Yo no sé, no. Pedro se acordaba de la preocupación que sentía por Teresa, una señora mayor que vivía sola y que nos cuidaba la pelota y hasta la red de los arcos que guardábamos en su casilla los días de tormenta. La doña un día le dijo que no se preocupara por el rancho, porque con su marido lo habían hecho fuerte y aguantador, y Pedro pensó que estaba hecho de huesos. También le comentó que por los mandados no se preocupara porque Juancito, por más fulero que estuviera el tiempo, siempre se acercaba a hacerle los mandados. Juan era un valeroso, un valiente, no sólo enfrentando a las frías lluvias, sino en el fútbol también. Y si bien no era muy habilidoso, metía y metía con unos huesos y unos pulmones súper aguantadores. Un día fueron a jugar un torneo en Ovidio Lagos al fondo, cerca del Puente Gallego, y Juancito ese domingo fue la figura. La rompió, tanto que unos flacos que lo vieron le propusieron jugar al rugby. Él medio que se entusiasmó y casi se engancha con la ovalada. Pero justo perdió un dedo y la mitad de otro, trabajando en una metalúrgica, y desistió. “No la voy a poder retener –decía–. Aparte, cuando alguien me diga «agarrála ocho y medio», me agarro a las piñas”.

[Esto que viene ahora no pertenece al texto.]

/-- STREAMRES (R314). Replays or refuses the parked request of a frozen stream. -/
def execStreamres (o : RR) (s : State) : Host.Outcome State Fault Refusal :=
  let w := packRR 0x3E 21 o
  issue { infoRR o w with priv := true, ext := true } (fun pk s =>
    let p := s.proc pk
    let v := (p.r.getG o.a).toNat
    let who := fld v 0 26
    let x := s.streamIn who
    let ret (n : Nat) (s : State) : State := s.modProc pk (fun p => p.retire [(0, o.d.toNat)] (p.r.setG o.d (BitVec.ofNat 64 n)) (p.pc + 4) false)
    if v / 2 ^ 27 ≠ 0 then s.raise pk ⟨.illegal, BitVec.ofNat 64 w, 0, 0⟩
    else match x.frozen with
      | none => ret 0 s
      | some m =>
        let h := m.check.getD ⟨s.modid, 0, 0, who, none, 0, 6, 0, 0, 0, 0⟩
        let go (s : State) : State := ret 1 ((s.setStreamIn { x with frozen := none, noticed := false }).tellSource m h (.resume who s.modid x.expect))
        if fld v 26 1 = 1 then go (s.refuse m .prot)
        else match s.headerCheck h with
          | .pass => go (s.passOn m h)
          | .violation => go ((s.notice h .remoteKey).refuse m .remoteKey)
          | .fault c => ret 2 (s.notice h c)) s

/-! ## Ordering streams at the source (R258) -/

/-- A notice for the source of a stream follows a process that has moved to another module. -/
def State.follow (s : State) (who : Nat) (b : Body) : State := if s.moduleOf who = s.modid then s else s.tell (s.moduleOf who) 0 who 0 b
/-- FROZEN_NOTICE (R258). A frozen notice stops the source core sending the stream. -/
def execFrozenNotice (id : Nat) (s : State) : Host.Outcome State Fault Refusal :=
  .next <| match s.inTurn id with
  | some m => (match m.body with
    | .frozenNotice who target => ((s.take id).setStreamOut { s.streamTo who target with frozen := true }).follow who m.body
    | _ => s)
  | none => s

/-- RESUME_MESSAGE (R258). A resume message makes the source resend discarded and held requests. -/
def execResumeMessage (id : Nat) (s : State) : Host.Outcome State Fault Refusal :=
  .next <| match s.inTurn id with
  | some m => (match m.body with
    | .resume who target next =>
      let again (p : Packet) : Bool := p.request && decide (p.header.who = who ∧ p.target = target) &&
        (match p.header.seq with | some n => !seqBefore n next | none => false)
      let s1 : State := { ((s.take id).setStreamOut { s.streamTo who target with frozen := false }) with
        sent := s.sent.filter (fun p => !again p)
        outbox := (s.sent.filter again).map (fun (p : Packet) => { p with left := 0 }) ++ s.outbox }
      ((s1.procs.map (·.1)).foldl (fun s pk => if (s.proc pk).state = .blocked ∧ (s.proc pk).why = 7 ∧ s.originWord pk = who then s.wake pk else s) s1).follow who m.body
    | _ => s)
  | none => s
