/-! ## MMIO registers (R316, R317, R334) -/

/-- The 8 bytes at a multiple of 8 of the control and MMIO range. A write-only register, and an offset that has no register, read as a free
value. -/
def State.mmioDword (s : State) (la : Nat) : Word :=
  let o := la - 0x18000000000
  let m := la - 0x18000020000
  let d := la - 0x18100000000
  let free := Config.freeReg (s.fresh + la / 8 % 16)
  if 0x18100000000 ≤ la then s.readDie (d / 2 ^ 16) (d % 2 ^ 16 / 8)
  else if 0x18000020000 ≤ la then
    if m = 8 then s.mbStat
    else if 0x10 ≤ m ∧ m < 0x100 then s.arg ((m - 0x10) / 8)
    else if 0x100 ≤ m then BitVec.ofNat 64 (leNat ((List.range 8).map (fun i => s.mbData.get 0 (m - 0x100 + i))))
    else free
  else if o = 8 then s.luarm
  else if o = 0x18 then s.svcstat
  else if 0x400 ≤ o ∧ o < 0x600 then s.fltenq.get 0 ((o - 0x400) / 8)
  else if 0x600 ≤ o ∧ o < 0x800 then s.fltchan.get 0 ((o - 0x600) / 8)
  else free
/-- n bytes of the range, as one number. -/
def State.mmioRead (s : State) (la n : Nat) : Nat :=
  leNat ((List.range n).map (fun i => BitVec.ofNat 8 ((s.mmioDword ((la + i) / 8 * 8)).toNat / 2 ^ (8 * ((la + i) % 8)))))
/-- A write to the 8 bytes at a multiple of 8. -/
def State.mmioWrite (s : State) (la : Nat) (v : Word) : State :=
  let o := la - 0x18000000000
  let m := la - 0x18000020000
  let d := la - 0x18100000000
  if 0x18100000000 ≤ la then s.writeDie (d / 2 ^ 16) (d % 2 ^ 16 / 8) v
  else if 0x18000020000 ≤ la then
    if m = 0 then s.mbStart v
    else if mbBusy s then s
    else if 0x10 ≤ m ∧ m < 0x100 then s.setArg ((m - 0x10) / 8) v
    else if 0x100 ≤ m then
      { s with mbData := (List.range 8).foldl (fun (t : Table Byte) i => t.set (m - 0x100 + i) (BitVec.ofNat 8 (v.toNat / 2 ^ (8 * i)))) s.mbData }
    else s
  else if o = 0 then s.doorbell (fld v.toNat 0 8)
  else if o = 8 then s.luarmWrite v
  else if o = 0x10 then s.lupreempt v
  else if 0x400 ≤ o ∧ o < 0x600 then { s with fltenq := s.fltenq.set ((o - 0x400) / 8) v }
  else if 0x600 ≤ o ∧ o < 0x800 then { s with fltchan := s.fltchan.set ((o - 0x600) / 8) v }
  else s
/-- The registers that the bytes of a store reach, with the dwords that they then hold: bytes that the store leaves out keep their value. -/
def State.mmioDwords (s : State) (ws : List (Nat × Byte × Byte)) : List (Nat × Word) :=
  ((ws.map (fun w => w.1 / 8 * 8)).dedup).map (fun la =>
    let old := s.mmioDword la
    let bytes := (List.range 8).map (fun i =>
      let b : Byte := BitVec.ofNat 8 (old.toNat / 2 ^ (8 * i))
      match ws.find? (fun w => decide (w.1 = la + i)) with
      | some w => (b &&& ~~~w.2.1) ||| (w.2.2 &&& w.2.1)
      | none => b)
    (la, BitVec.ofNat 64 (leNat bytes)))
/-- A LUARM write waits while its queue has a packet in progress (R319). -/
def State.mmioHeld (s : State) (ws : List (Nat × Byte × Byte)) : Bool :=
  (s.mmioDwords ws).any (fun e => decide (e.1 = 0x18000000008) && (s.queue (fld e.2.toNat 56 8)).inProgress)
def State.mmioStore (s : State) (ws : List (Nat × Byte × Byte)) : State := ((s.mmioDwords ws).foldl (fun s e => s.mmioWrite e.1 e.2) s).bump 16
/-- Whole bytes at an address, as the writes of a store. -/
def byteWrites (la : Nat) (bs : List Byte) : List (Nat × Byte × Byte) := bs.zipIdx.map (fun e => (la + e.2, BitVec.allOnes 8, e.1))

Poco después, Juancito fue delegado de fábrica y hasta participó en grupos de resistencia a la última dictadura. Los últimos días que se lo vio por el barrio, nos confesó que se había quedado con las ganas del “tacle y eso de empujar todos juntos, como lo hacen los del ragbi”. Luego no se lo vio más.

Un día, allá por el 77, vimos una pintada media escondida que decía “aparición con vida de Juan”, cerca del arroyo Saladillo. Doña Teresa había partido unos cuantos años antes, la casilla donde vivía también. Al poco tiempo, la canchita también. Tengo la sensación, me dice Pedro, de que Juan siempre está con nosotros. Sus huesos, sus pulmones y su  valentía. Ahora siento la necesidad de que la memoria recupere los huesos de esos compañeros, como Juancito (y del rugby que no fue, pero bien pudo haber sido). “Sabés que Juancito decía que otras de las cosas buenas de jugar al rugby era que no teníamos que preocuparnos por la red”, me dice Pedro mirando para el sur de la ciudad, ahí donde la redonda y la ovalada supieron ser buenas vecinas.